For double labeling, 0.75-1 mCi of L-[4,5-^3H]leucine was added with one of the following L-U-^14C-labeled amino acids: Ile, Tyr, Phe (200 µCi), Arg, His, Lys (400 µCi), or a S-labeled amino acid Cys or Met (400 µCi). To avoid conversion of methionine to cysteine, 1 mM unlabeled cysteine was added to the culture medium. In one case, leucine was supplied as ^14C-labeled amino acid (60 µCi) with L-[5-^3H]tryptophan (1 mM). S- and ^3H-labeled amino acids were purchased from Amersham Corp. U-^14C-labeled amino acids were produced and purified in our laboratory. All isotopes were of the highest available specific activity.

After labeling, cells were collected by centrifugation, washed with 200 µl of H(2)O, and frozen as a pellet at -180 °C. To avoid problems of radiolysis, the cell pellet should be analyzed within 1 month.

Measurement of Amino Acids Conversion

Frozen cells were resuspended in 200 µl of H(2)O and disrupted by shaking in the presence of 50 mg of glass beads (0.45 mm) on a Mini BeadBeater (Biospec products). The tubes were agitated twice for 30 s at 30-s intervals and left on ice between shakings. Cells were then centrifuged, and proteins were precipitated twice with trichloroacetic acid. The proteins were then hydrolyzed at 100 °C for 12 h in 6 M HCl. After evaporation of HCl, samples were applied to HPLC (^1)column (Adsorbosphere OPA HS 5 µm, 100 times 4.6 mm; Alltech) equipped for o-phthaldialdehyde derivatization essentially as described by Godel et al.(15) . The postcolumn radioactive detection was obtained after fractionation in 0.5-ml sample (three fractions/min) by scintillation counting of each fraction. Alternatively, samples were applied on cellulose thin layer chromatography in two different solvent systems (butanol-1/acetic acid/water (90/15/33) and isoamylalcohol/acetic acid/pyridine/water (20/5/40/20)), and radiolabeled amino acids were quantified by phosphor technology (Phosphor-Imager, Molecular Dynamics). Similar results were obtained by both methods.
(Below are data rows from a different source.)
theorem State.stopAt_within {M : Foot} (hM : Foot.Sub 0x100000000000000000000000000000000000000000000000000000000000000000000000000000000000000000000000000000000000000000000000000000000000000000000000000 M) {s₀ s : State} (h_s : Within M s₀ s) (d : Nat) (a : Nat) (dt : Instant)  :
    Within M s₀ (State.stopAt s d a dt) := by
  unfold State.stopAt
  repeat' (first
    | with_reducible assumption
    | (refine Foot.Sub.has hM ?_; decide)
    | (refine Foot.Sub.trans ?_ hM; decide)
    | (extract_lets +onlyGivenNames x; refine Within.cut (x := x) ?_ ?_; (on_goal 2 => (clear_value x; revert x; intro _ _)); (on_goal 1 => (unfold x; clear x)))
    | (extract_lets +onlyGivenNames x; refine Within.cut (x := x.1) ?_ ?_; (on_goal 2 => (clear_value x; revert x; intro _ _)); (on_goal 1 => (unfold x; clear x)))
    | (extract_lets +onlyGivenNames x; clear_value x; revert x; intro _)
    | with_reducible refine State.stopAt_within ?_ ?_ _ _ _
    | with_reducible refine State.setAcq_within ?_ ?_ _ _ _
    | with_reducible refine Within.ite ?_ ?_
    | with_reducible refine Within.ite_fst ?_ ?_
    | split
    | (with_reducible refine Within.of_eq (by with_reducible assumption) ?_))

theorem State.armEffect_within {M : Foot} (hM : Foot.Sub 0xc00018681a0000000000000000180000000000000000020000000083000000001000000003ec178c0000027f9000000000000000000898000000000000000000f80028200200000000000000000 M) {s₀ s : State} (h_s : Within M s₀ s) (d : Nat) (a : Nat) (dt : Instant) (cause : Nat)  :
    Within M s₀ (State.armEffect s d a dt cause) := by
  unfold State.armEffect
  repeat' (first
    | with_reducible assumption
    | (refine Foot.Sub.has hM ?_; decide)
    | (refine Foot.Sub.trans ?_ hM; decide)
    | (extract_lets +onlyGivenNames x; refine Within.cut (x := x) ?_ ?_; (on_goal 2 => (clear_value x; revert x; intro _ _)); (on_goal 1 => (unfold x; clear x)))
    | (extract_lets +onlyGivenNames x; refine Within.cut (x := x.1) ?_ ?_; (on_goal 2 => (clear_value x; revert x; intro _ _)); (on_goal 1 => (unfold x; clear x)))
    | (extract_lets +onlyGivenNames x; clear_value x; revert x; intro _)
    | with_reducible refine State.setAcq_within ?_ ?_ _ _ _
    | with_reducible refine State.wr_within ?_ _ _ _ ?_
    | with_reducible refine State.syncFill_within ?_ ?_ _ _
    | with_reducible refine State.setBackpressure_within ?_ ?_ _ _ _
    | with_reducible refine State.lcOpenChunk_within ?_ ?_ _
    | with_reducible refine State.openSeg_within ?_ ?_ _ _ _ _ _
    | with_reducible refine State.raiseAcqState_within ?_ ?_ _ _ _
    | with_reducible refine State.seqArm_within ?_ ?_ _ _ _
    | with_reducible refine State.stopAt_within ?_ ?_ _ _ _
    | with_reducible refine Within.on ?_ fun _ _ => ?_
    | with_reducible refine Within.ite ?_ ?_
    | with_reducible refine Within.ite_fst ?_ ?_
    | split
    | with_reducible refine Within.set_library ?_ _ ?_
    | (with_reducible refine Within.of_eq (by with_reducible assumption) ?_)
    | (intro _))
Preparation of Cell Extracts for Electrophoresis

Frozen cells were disrupted with glass beads (see above) in 20 µl of a solution containing 0.5 M Tris-HCl, pH 7.0, 20 mM CaCl(2), 50 mM MgCl(2), RNase A (50 units/ml), and DNase I (500 units/ml). After 10 min on ice, 20 µl of lysis buffer (0.1% SDS; 4% Ampholines 3-10) were added. After 5 s vortexing, 50 mg of urea and 20 µl of a sample buffer (4.75 M urea, 4% CHAPS, 1% Ampholines 3-10, 5% beta-mercaptoethanol) were added. Protein samples were then kept for 10 min at room temperature, gently vortexed, and centrifuged for 4 min at 12,000 times g. The supernatant was stored at -80 °C.
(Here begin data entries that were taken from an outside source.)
theorem State.cmpSees_within {M : Foot} (hM : Foot.Sub 0xf000386040000000000000000000000000000000000002000153fc8300700000000e0000000000000000027f900000000000c0440008989c0818000000000000000000000000000000000700000 M) {s₀ s : State} (h_s : Within M s₀ s) (d : Nat) (u : Nat) (at_ : Instant) (v : Int)  :
    Within M s₀ (State.cmpSees s d u at_ v) := by
  unfold State.cmpSees
  repeat' (first
    | with_reducible assumption
    | (refine Foot.Sub.has hM ?_; decide)
    | (refine Foot.Sub.trans ?_ hM; decide)
    | (split <;> (refine Foot.Sub.has hM ?_; decide))
    | (extract_lets +onlyGivenNames x; refine Within.cut (x := x) ?_ ?_; (on_goal 2 => (clear_value x; revert x; intro _ _)); (on_goal 1 => (unfold x; clear x)))
    | (extract_lets +onlyGivenNames x; refine Within.cut (x := x.1) ?_ ?_; (on_goal 2 => (clear_value x; revert x; intro _ _)); (on_goal 1 => (unfold x; clear x)))
    | (extract_lets +onlyGivenNames x; clear_value x; revert x; intro _)
    | with_reducible refine State.wr_within ?_ _ _ _ ?_
    | with_reducible refine State.wrBool_within ?_ _ _ _ ?_
    | with_reducible refine State.cmpAssert_within ?_ ?_ _ _ _
    | with_reducible refine State.count_within ?_ ?_ _ _ _ ?_
    | with_reducible refine State.cmpResolve_within ?_ ?_ _ _ _
    | with_reducible refine State.cmpOut_within ?_ ?_ _ _ _ _ _
    | with_reducible refine Within.ite ?_ ?_
    | with_reducible refine Within.ite_fst ?_ ?_
    | split
    | (with_reducible refine Within.of_eq (by with_reducible assumption) ?_))

theorem State.cmpSlow_within {M : Foot} (hM : Foot.Sub 0xc000186000000000000000000000000000000000000002000000008300000000000000000001011e4000027f9000000000000000000898000000000000000000000000000001000000000000000 M) {s₀ s : State} (h_s : Within M s₀ s) (d : Nat) (u : Nat) (back : Bool)  :
    Within M s₀ (State.cmpSlow s d u back) := by
  unfold State.cmpSlow
  repeat' (first
    | with_reducible assumption
    | (refine Foot.Sub.has hM ?_; decide)
    | (refine Foot.Sub.trans ?_ hM; decide)
    | (extract_lets +onlyGivenNames x; refine Within.cut (x := x) ?_ ?_; (on_goal 2 => (clear_value x; revert x; intro _ _)); (on_goal 1 => (unfold x; clear x)))
    | (extract_lets +onlyGivenNames x; refine Within.cut (x := x.1) ?_ ?_; (on_goal 2 => (clear_value x; revert x; intro _ _)); (on_goal 1 => (unfold x; clear x)))
    | (extract_lets +onlyGivenNames x; clear_value x; revert x; intro _)
    | with_reducible refine State.restartTerm_within ?_ ?_ _ _ _
    | with_reducible refine State.wr_within ?_ _ _ _ ?_
    | with_reducible refine State.stick_within ?_ ?_ _ _ _ _ _ ?_
    | with_reducible refine Within.on ?_ fun _ _ => ?_
    | with_reducible refine Within.each ?_ fun _ _ _ => ?_
    | with_reducible refine Within.ite ?_ ?_
    | with_reducible refine Within.ite_fst ?_ ?_
    | split
    | (with_reducible refine Within.of_eq (by with_reducible assumption) ?_)
    | (intro _))

theorem State.cmpMode_within {M : Foot} (hM : Foot.Sub 0xc000186000000000000000000000000000000000000002000080008300000000000000000001011e4000027f9000000000000000000898040000000000000000000000000001000000000000000 M) {s₀ s : State} (h_s : Within M s₀ s) (d : Nat) (u : Nat) (m : Nat) (vigil : Bool)  :
    Within M s₀ (State.cmpMode s d u m vigil) := by
  unfold State.cmpMode
  repeat' (first
    | with_reducible assumption
    | (refine Foot.Sub.has hM ?_; decide)
    | (refine Foot.Sub.trans ?_ hM; decide)
    | (extract_lets +onlyGivenNames x; refine Within.cut (x := x) ?_ ?_; (on_goal 2 => (clear_value x; revert x; intro _ _)); (on_goal 1 => (unfold x; clear x)))
    | (extract_lets +onlyGivenNames x; refine Within.cut (x := x.1) ?_ ?_; (on_goal 2 => (clear_value x; revert x; intro _ _)); (on_goal 1 => (unfold x; clear x)))
    | (extract_lets +onlyGivenNames x; clear_value x; revert x; intro _)
    | with_reducible refine State.wr_within ?_ _ _ _ ?_
    | with_reducible refine State.cmpSettle_within ?_ ?_ _ _ _ _
    | with_reducible refine State.raise_within ?_ ?_ _ _ _
    | with_reducible refine State.cmpSlow_within ?_ ?_ _ _ _
    | with_reducible refine Within.on ?_ fun _ _ => ?_
    | with_reducible refine Within.ite ?_ ?_
    | with_reducible refine Within.ite_fst ?_ ?_
    | split
    | (with_reducible refine Within.of_eq (by with_reducible assumption) ?_)
    | (intro _))

theorem State.cmpVigil_within {M : Foot} (hM : Foot.Sub 0xc0003860000000000000000000000000000000000000020000f3fc8300200000000000000001011e4000027f900000000000c044000898840000000000000000000000000001000000000200000 M) {s₀ s : State} (h_s : Within M s₀ s) (d : Nat)  :
    Within M s₀ (State.cmpVigil s d) := by
  unfold State.cmpVigil
  repeat' (first
    | with_reducible assumption
    | (refine Foot.Sub.has hM ?_; decide)
    | (refine Foot.Sub.trans ?_ hM; decide)
    | (extract_lets +onlyGivenNames x; refine Within.cut (x := x) ?_ ?_; (on_goal 2 => (clear_value x; revert x; intro _ _)); (on_goal 1 => (unfold x; clear x)))
    | (extract_lets +onlyGivenNames x; refine Within.cut (x := x.1) ?_ ?_; (on_goal 2 => (clear_value x; revert x; intro _ _)); (on_goal 1 => (unfold x; clear x)))
    | (extract_lets +onlyGivenNames x; clear_value x; revert x; intro _)
    | with_reducible refine State.cmpPowerOff_within ?_ ?_ _ _
    | with_reducible refine State.cmpMode_within ?_ ?_ _ _ _ _
    | with_reducible refine State.wake_within ?_ ?_ _ _ _
    | with_reducible refine Within.on ?_ fun _ _ => ?_
    | with_reducible refine Within.each ?_ fun _ _ _ => ?_
    | with_reducible refine Within.ite ?_ ?_
    | with_reducible refine Within.ite_fst ?_ ?_
    | split
    | (with_reducible refine Within.of_eq (by with_reducible assumption) ?_)
    | (intro _))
Two-dimensional Gel Electrophoresis

Two-dimensional gel electrophoresis was a modification of the procedure of O'Farrell(1) . It was performed on a Millipore Investigator apparatus used according to the manufacturer's instructions. Proteins were separated in the first dimension by isoelectric focusing in gels containing 4% acrylamide (acrylamide/bisacrylamide ratio: 37.5 (w/v)), 9.5 M urea, 3.6% CHAPS, and 3.75% carrier ampholytes (25% Ampholines 3-10, 75% Ampholines 4-8). Gels were polymerized for 2 h by addition of 0.03% ammonium persulfate (w/v) and 0.03% TEMED (v/v). Gel tubes were 22 cm long and 1 mm inside diameter. 10-20-µl sample containing 150-250 µg of proteins were directly applied to the gel, without overlay buffer. Gels were run at room temperature for 17 h at 1000 V, then for 30 min at 2000 V. Anode and cathode solutions were 0.08 M phosphoric acid and 0.1 M NaOH, respectively. After focusing, the gel was extruded with a syringe as recommended by the manufacturer and equilibrated 1 min in a buffer containing 0.375 M Tris, pH 9.2, 3% SDS, and 0.01% bromphenol blue. Gels were stored at -20 °C until use or immediately loaded.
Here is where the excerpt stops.